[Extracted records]
* * * *

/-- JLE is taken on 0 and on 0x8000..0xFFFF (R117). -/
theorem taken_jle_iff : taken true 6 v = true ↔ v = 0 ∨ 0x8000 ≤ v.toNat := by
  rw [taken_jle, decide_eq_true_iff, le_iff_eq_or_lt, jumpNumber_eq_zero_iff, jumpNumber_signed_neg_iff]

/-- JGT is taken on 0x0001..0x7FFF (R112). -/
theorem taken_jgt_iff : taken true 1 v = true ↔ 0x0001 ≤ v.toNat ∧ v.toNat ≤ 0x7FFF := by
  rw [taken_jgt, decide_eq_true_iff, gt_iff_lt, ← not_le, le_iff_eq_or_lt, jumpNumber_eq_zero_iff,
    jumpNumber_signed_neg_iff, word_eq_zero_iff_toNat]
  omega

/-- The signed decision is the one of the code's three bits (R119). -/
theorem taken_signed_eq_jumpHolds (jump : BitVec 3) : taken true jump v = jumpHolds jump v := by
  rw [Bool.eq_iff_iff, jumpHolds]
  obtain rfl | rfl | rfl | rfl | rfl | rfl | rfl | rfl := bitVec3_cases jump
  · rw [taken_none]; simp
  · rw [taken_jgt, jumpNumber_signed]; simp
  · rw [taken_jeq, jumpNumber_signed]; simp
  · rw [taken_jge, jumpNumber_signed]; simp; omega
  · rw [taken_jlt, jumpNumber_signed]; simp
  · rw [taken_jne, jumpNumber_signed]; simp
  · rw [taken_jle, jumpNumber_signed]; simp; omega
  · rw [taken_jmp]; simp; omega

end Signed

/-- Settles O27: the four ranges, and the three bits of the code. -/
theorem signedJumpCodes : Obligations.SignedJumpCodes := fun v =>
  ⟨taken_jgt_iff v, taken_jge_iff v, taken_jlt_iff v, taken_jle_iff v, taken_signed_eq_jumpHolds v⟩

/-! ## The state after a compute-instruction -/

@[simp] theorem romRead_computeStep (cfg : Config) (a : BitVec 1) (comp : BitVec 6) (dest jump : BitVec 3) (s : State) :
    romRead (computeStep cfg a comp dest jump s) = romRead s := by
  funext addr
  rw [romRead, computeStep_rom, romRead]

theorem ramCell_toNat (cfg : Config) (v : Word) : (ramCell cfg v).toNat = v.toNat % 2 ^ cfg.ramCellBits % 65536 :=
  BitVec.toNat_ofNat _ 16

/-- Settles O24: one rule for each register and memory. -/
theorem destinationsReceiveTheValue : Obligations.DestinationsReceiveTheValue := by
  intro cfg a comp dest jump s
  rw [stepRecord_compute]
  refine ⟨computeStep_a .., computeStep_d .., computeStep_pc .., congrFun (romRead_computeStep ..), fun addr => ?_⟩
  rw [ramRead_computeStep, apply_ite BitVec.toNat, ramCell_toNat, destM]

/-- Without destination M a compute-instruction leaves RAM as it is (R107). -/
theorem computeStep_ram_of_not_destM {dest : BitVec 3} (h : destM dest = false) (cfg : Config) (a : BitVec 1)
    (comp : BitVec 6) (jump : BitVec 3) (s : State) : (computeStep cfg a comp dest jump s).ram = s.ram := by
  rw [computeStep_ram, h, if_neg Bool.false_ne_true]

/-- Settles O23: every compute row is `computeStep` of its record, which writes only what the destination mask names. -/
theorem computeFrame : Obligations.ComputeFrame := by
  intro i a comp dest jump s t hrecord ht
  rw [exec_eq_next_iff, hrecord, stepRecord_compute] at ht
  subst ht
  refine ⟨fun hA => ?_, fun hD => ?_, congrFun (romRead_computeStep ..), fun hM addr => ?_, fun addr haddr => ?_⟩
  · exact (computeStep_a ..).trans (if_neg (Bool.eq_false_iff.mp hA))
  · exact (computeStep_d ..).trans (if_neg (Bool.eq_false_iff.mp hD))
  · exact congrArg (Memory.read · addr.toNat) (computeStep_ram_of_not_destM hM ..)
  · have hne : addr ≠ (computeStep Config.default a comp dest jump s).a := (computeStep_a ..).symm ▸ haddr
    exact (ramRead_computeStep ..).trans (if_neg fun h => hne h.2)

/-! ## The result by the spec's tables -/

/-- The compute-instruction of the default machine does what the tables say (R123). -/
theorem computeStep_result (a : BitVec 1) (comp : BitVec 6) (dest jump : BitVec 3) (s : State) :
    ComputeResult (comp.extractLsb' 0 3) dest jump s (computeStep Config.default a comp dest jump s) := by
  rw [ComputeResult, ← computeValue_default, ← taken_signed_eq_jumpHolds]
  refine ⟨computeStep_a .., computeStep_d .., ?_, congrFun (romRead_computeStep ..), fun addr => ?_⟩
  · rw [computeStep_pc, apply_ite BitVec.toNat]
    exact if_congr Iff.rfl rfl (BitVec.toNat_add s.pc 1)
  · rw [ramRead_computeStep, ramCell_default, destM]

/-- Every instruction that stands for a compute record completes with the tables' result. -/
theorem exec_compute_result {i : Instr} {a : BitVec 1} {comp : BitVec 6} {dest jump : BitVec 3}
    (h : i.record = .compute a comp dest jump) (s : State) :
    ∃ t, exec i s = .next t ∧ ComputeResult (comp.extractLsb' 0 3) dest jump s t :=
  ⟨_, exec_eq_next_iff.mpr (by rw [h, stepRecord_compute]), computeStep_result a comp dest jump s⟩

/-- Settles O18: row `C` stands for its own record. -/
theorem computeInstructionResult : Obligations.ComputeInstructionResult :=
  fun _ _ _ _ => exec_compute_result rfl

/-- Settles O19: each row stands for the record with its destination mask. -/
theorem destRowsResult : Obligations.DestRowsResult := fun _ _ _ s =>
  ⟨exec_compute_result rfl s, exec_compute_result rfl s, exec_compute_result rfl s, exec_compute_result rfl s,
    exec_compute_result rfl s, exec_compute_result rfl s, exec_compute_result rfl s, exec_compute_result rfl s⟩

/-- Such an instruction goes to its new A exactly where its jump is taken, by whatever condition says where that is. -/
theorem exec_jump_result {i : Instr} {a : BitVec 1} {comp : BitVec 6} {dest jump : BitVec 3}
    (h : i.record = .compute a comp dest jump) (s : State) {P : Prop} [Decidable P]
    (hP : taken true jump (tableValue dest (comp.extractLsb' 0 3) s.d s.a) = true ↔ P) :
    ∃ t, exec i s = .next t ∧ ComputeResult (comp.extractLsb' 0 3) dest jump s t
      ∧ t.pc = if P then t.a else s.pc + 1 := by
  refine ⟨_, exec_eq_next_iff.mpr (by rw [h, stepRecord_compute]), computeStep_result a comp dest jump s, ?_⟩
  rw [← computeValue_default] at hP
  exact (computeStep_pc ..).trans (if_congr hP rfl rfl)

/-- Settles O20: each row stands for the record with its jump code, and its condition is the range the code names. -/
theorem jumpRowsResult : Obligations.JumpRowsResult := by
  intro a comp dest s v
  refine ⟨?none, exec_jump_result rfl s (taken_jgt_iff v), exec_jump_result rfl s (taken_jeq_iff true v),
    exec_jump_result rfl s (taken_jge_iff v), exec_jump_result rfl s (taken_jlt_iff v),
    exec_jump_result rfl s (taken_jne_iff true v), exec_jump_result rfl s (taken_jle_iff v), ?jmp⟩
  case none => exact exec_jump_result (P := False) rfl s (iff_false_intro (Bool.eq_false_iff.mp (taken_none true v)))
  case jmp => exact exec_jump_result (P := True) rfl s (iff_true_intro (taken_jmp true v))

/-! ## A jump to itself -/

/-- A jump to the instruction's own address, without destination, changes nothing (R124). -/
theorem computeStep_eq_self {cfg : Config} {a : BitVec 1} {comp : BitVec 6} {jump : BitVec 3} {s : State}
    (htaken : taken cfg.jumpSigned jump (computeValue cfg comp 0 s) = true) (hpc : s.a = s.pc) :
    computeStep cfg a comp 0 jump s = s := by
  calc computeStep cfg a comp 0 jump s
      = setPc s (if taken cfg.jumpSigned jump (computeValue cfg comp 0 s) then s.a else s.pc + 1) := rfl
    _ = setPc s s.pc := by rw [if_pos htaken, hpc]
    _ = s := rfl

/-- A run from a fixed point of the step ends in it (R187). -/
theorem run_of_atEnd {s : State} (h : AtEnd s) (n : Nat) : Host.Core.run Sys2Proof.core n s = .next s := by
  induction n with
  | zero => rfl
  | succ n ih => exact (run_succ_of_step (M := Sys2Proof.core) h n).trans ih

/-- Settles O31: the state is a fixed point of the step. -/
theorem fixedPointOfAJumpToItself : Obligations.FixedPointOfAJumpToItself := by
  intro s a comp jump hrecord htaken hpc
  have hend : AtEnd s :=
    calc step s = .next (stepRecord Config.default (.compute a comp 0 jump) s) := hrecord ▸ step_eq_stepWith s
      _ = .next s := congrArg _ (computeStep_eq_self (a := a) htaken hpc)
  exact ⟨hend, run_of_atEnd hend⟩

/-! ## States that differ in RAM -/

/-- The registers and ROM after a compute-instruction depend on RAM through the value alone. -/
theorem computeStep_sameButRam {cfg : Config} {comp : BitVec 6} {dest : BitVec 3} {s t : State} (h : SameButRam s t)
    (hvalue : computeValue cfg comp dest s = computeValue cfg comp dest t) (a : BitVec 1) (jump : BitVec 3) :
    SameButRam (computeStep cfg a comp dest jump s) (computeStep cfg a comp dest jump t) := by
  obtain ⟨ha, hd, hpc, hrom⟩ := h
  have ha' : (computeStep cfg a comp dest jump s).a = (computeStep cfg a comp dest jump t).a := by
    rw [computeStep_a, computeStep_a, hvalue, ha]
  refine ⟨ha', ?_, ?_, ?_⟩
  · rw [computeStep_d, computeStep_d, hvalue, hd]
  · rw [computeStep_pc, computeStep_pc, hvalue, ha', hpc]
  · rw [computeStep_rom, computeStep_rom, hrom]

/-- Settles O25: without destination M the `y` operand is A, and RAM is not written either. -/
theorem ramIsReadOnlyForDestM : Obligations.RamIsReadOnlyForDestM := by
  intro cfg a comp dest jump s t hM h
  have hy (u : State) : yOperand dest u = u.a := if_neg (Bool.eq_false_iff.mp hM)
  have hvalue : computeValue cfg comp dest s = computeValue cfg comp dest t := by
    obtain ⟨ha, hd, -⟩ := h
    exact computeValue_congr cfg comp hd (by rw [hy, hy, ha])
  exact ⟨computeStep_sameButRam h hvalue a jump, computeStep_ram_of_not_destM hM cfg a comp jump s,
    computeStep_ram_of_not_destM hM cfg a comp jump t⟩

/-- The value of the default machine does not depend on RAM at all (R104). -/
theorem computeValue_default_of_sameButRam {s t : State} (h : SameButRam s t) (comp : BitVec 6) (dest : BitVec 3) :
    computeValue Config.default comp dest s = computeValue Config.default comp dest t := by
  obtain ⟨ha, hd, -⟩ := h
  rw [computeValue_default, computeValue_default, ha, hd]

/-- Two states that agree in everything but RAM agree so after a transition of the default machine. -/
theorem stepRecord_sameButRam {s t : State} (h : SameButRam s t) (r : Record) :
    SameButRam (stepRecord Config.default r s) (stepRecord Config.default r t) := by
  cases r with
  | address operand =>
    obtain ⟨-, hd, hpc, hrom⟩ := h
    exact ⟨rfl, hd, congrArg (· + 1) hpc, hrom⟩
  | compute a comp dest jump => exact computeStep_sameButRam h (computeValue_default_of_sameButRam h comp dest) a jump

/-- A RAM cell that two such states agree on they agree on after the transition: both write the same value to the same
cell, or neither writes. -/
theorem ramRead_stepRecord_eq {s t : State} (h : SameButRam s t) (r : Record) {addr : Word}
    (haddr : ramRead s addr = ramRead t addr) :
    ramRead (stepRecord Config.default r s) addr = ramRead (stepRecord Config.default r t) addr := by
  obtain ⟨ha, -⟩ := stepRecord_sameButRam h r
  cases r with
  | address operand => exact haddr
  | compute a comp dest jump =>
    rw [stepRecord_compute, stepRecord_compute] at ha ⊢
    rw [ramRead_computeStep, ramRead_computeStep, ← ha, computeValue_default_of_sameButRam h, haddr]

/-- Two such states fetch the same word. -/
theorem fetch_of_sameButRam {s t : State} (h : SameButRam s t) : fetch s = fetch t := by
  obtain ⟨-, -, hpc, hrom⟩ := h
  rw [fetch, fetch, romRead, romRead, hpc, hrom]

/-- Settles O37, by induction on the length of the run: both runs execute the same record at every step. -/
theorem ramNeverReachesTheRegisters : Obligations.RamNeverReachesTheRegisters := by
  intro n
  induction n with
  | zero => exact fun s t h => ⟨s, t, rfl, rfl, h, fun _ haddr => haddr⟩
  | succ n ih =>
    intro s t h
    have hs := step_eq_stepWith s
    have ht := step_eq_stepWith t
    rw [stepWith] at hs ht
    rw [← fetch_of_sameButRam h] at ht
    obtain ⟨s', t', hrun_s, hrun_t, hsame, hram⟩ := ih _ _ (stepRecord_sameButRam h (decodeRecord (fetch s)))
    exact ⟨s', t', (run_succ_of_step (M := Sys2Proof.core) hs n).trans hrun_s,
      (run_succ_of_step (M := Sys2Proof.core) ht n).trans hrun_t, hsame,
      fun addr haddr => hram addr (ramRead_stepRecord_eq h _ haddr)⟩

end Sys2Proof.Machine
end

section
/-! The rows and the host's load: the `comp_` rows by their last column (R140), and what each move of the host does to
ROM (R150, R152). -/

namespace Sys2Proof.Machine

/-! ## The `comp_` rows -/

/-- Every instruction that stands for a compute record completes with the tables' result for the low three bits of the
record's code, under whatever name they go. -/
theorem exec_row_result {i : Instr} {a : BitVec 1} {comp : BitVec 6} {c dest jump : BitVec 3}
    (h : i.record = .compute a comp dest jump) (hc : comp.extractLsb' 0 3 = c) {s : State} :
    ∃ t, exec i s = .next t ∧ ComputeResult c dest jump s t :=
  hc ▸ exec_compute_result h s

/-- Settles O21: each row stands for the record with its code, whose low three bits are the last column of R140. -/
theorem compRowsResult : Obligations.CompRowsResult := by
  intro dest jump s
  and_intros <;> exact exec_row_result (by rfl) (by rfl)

* * * *

## What to do
Given the records above, reproduce precisely and only the lines between the line holding "theorem taken_jgt_iff : taken" and the line holding "a compute-instruction -/", inclusive.

## Task response
theorem taken_jgt_iff : taken true 1 v = true ↔ 0x0001 ≤ v.toNat ∧ v.toNat ≤ 0x7FFF := by
  rw [taken_jgt, decide_eq_true_iff, gt_iff_lt, ← not_le, le_iff_eq_or_lt, jumpNumber_eq_zero_iff,
    jumpNumber_signed_neg_iff, word_eq_zero_iff_toNat]
  omega

/-- The signed decision is the one of the code's three bits (R119). -/
theorem taken_signed_eq_jumpHolds (jump : BitVec 3) : taken true jump v = jumpHolds jump v := by
  rw [Bool.eq_iff_iff, jumpHolds]
  obtain rfl | rfl | rfl | rfl | rfl | rfl | rfl | rfl := bitVec3_cases jump
  · rw [taken_none]; simp
  · rw [taken_jgt, jumpNumber_signed]; simp
  · rw [taken_jeq, jumpNumber_signed]; simp
  · rw [taken_jge, jumpNumber_signed]; simp; omega
  · rw [taken_jlt, jumpNumber_signed]; simp
  · rw [taken_jne, jumpNumber_signed]; simp
  · rw [taken_jle, jumpNumber_signed]; simp; omega
  · rw [taken_jmp]; simp; omega

end Signed

/-- Settles O27: the four ranges, and the three bits of the code. -/
theorem signedJumpCodes : Obligations.SignedJumpCodes := fun v =>
  ⟨taken_jgt_iff v, taken_jge_iff v, taken_jlt_iff v, taken_jle_iff v, taken_signed_eq_jumpHolds v⟩

/-! ## The state after a compute-instruction -/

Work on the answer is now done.